Work to complete: In the records, each line holding "apart" must be reported.

Source data:
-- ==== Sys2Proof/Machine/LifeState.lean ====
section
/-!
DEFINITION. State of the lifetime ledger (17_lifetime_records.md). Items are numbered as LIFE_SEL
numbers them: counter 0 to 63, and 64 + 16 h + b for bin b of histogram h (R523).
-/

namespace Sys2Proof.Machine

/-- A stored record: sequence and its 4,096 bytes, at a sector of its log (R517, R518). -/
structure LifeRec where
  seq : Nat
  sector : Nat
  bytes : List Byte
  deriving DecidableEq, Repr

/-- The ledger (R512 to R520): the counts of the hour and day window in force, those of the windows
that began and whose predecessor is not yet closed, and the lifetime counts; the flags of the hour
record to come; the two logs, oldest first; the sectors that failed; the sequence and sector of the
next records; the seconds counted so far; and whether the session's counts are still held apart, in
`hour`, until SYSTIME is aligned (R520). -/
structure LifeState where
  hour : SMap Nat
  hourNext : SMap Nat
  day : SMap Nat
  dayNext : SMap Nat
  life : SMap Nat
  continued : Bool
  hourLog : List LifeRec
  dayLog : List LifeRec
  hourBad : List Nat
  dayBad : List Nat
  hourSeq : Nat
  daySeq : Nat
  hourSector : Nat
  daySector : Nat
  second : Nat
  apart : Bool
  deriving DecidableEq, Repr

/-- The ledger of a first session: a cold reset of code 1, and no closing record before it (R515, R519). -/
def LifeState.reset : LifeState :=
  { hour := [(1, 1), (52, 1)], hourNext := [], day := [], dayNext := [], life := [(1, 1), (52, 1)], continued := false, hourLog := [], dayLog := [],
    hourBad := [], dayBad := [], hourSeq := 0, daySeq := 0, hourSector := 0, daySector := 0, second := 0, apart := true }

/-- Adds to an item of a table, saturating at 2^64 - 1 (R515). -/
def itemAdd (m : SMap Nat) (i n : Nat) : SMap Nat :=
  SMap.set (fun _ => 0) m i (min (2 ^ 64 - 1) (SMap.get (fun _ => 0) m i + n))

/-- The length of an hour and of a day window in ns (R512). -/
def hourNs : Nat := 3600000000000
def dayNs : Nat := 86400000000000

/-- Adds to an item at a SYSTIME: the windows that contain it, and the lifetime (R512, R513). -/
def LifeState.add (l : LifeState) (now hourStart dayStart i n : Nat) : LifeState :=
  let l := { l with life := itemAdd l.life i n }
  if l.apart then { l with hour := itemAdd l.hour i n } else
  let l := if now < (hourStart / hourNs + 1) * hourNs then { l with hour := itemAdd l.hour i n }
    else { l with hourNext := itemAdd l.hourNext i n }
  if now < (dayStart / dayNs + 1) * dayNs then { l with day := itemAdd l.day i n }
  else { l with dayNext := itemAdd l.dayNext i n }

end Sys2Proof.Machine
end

--

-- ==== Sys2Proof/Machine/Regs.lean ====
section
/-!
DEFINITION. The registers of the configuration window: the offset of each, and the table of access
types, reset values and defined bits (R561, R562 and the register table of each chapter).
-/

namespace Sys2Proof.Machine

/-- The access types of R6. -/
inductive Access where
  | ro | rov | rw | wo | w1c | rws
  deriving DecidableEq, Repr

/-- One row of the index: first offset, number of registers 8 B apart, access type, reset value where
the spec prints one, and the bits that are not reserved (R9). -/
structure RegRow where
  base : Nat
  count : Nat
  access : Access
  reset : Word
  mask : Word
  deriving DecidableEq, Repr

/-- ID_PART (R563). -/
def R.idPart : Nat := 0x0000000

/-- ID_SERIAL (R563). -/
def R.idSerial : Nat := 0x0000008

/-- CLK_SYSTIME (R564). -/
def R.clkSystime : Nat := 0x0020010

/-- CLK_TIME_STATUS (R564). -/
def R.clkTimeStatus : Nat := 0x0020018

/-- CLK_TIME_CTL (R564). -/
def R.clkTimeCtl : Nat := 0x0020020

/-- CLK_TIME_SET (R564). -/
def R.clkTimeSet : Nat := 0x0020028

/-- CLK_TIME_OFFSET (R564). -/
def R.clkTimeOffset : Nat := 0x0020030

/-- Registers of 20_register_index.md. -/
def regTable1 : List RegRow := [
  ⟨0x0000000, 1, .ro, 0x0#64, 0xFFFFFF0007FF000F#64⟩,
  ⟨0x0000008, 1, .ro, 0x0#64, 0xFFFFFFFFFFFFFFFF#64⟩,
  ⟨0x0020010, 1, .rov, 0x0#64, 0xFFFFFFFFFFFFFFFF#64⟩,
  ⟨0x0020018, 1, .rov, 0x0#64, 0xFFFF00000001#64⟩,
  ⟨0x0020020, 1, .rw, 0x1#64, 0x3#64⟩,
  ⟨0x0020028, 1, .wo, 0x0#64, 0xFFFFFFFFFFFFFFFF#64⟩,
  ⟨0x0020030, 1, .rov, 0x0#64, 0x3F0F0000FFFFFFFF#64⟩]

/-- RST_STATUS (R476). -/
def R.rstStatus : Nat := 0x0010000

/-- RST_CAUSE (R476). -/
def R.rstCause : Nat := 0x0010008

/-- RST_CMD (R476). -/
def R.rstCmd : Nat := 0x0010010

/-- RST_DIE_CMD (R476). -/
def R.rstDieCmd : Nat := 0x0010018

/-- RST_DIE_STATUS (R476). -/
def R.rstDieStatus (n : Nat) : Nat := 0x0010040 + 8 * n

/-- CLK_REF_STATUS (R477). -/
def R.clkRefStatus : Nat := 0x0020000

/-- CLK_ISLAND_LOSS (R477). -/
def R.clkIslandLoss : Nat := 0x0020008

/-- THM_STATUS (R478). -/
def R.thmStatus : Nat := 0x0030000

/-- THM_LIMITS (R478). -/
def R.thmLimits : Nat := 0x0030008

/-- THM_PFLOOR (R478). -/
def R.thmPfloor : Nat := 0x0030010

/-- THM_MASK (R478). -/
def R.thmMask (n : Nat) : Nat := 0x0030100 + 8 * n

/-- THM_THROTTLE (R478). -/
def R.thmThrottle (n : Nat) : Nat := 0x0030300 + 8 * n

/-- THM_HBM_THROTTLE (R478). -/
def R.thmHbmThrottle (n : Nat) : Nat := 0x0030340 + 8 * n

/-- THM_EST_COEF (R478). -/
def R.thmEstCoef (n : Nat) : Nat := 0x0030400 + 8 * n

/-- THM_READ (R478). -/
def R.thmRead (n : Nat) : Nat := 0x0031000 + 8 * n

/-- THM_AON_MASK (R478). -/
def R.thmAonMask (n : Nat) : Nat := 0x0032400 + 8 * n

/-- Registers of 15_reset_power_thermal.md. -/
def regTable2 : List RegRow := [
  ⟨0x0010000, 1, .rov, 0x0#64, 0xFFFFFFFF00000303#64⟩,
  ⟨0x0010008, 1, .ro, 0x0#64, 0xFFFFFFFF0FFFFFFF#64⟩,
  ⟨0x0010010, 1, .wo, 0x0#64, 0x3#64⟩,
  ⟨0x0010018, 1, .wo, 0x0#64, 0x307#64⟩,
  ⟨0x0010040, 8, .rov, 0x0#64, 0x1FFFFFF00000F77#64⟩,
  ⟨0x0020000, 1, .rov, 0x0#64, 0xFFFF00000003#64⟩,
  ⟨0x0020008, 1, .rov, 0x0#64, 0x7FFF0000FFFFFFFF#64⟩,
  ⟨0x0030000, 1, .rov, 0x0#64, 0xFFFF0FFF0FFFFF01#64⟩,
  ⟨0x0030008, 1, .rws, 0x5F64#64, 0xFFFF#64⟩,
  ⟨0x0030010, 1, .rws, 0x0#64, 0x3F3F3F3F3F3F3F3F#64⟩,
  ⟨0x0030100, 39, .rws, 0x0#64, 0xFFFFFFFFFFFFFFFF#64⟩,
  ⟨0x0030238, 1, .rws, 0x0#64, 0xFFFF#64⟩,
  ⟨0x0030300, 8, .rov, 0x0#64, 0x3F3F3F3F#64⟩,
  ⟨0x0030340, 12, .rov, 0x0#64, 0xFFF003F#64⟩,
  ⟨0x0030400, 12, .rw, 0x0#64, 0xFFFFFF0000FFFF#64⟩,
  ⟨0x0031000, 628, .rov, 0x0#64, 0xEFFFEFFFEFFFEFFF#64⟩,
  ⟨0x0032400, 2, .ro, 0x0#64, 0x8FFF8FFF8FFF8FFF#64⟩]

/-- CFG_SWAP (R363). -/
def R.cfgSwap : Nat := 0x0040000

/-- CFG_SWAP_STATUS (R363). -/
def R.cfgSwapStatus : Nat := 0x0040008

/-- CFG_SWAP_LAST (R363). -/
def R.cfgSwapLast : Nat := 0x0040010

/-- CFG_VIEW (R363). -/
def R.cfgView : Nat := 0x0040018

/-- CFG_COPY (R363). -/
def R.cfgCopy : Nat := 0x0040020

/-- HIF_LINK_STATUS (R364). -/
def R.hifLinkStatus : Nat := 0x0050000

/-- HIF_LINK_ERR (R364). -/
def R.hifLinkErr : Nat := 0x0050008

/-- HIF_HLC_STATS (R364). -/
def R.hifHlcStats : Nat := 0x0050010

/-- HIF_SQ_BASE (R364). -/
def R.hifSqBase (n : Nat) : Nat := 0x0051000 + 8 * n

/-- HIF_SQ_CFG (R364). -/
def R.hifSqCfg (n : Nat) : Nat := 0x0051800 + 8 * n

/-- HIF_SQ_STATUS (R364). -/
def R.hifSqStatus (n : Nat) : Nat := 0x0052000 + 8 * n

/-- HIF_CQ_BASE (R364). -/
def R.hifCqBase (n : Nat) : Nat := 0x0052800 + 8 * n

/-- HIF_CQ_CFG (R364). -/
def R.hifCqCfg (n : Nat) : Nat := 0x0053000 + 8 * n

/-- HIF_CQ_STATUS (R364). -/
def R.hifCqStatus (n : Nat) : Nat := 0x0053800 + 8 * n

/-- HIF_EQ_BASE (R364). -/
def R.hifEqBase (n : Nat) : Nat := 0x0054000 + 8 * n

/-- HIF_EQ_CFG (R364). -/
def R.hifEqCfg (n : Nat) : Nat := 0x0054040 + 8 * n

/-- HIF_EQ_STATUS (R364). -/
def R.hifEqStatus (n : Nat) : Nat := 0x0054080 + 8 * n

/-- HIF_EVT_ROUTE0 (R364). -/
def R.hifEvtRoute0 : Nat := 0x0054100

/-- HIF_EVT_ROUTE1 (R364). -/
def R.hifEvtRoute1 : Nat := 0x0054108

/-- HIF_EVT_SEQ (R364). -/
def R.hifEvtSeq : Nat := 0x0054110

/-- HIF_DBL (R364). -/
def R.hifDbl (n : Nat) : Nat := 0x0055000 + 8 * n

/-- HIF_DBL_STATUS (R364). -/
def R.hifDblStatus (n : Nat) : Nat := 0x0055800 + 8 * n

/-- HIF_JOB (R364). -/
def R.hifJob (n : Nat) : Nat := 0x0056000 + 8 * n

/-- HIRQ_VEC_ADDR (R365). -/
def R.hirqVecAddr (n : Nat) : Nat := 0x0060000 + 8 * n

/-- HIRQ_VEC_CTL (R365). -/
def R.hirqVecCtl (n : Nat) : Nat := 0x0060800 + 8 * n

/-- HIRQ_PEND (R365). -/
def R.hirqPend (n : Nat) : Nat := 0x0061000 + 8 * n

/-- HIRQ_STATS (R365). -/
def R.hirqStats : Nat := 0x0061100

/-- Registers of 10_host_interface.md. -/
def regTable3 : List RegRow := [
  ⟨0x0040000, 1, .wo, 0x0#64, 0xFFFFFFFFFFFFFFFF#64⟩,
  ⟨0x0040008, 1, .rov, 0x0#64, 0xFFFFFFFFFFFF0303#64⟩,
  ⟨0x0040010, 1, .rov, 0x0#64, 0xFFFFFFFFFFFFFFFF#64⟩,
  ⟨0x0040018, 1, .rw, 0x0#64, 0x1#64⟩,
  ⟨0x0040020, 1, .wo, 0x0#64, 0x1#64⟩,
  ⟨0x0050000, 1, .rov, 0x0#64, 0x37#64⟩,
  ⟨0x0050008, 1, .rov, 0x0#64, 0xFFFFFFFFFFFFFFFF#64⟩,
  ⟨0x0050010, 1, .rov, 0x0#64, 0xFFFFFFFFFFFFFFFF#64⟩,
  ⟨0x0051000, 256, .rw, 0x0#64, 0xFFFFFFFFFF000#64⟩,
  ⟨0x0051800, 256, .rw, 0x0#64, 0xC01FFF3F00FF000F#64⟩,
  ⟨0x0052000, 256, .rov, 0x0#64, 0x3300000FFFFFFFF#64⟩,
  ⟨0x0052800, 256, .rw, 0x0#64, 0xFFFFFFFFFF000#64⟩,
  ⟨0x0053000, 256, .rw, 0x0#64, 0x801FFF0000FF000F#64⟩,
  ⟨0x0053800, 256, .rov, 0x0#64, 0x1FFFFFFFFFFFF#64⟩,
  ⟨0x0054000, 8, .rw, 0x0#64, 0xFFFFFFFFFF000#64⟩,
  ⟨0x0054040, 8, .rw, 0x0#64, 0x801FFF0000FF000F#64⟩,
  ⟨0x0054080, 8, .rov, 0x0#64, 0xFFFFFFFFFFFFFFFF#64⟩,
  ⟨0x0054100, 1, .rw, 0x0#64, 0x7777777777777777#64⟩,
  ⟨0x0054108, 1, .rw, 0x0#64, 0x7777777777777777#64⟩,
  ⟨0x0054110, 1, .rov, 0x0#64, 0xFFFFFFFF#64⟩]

Solution to this problem:
next records; the seconds counted so far; and whether the session's counts are still held apart, in
  apart : Bool
    hourBad := [], dayBad := [], hourSeq := 0, daySeq := 0, hourSector := 0, daySector := 0, second := 0, apart := true }
  if l.apart then { l with hour := itemAdd l.hour i n } else
/-- One row of the index: first offset, number of registers 8 B apart, access type, reset value where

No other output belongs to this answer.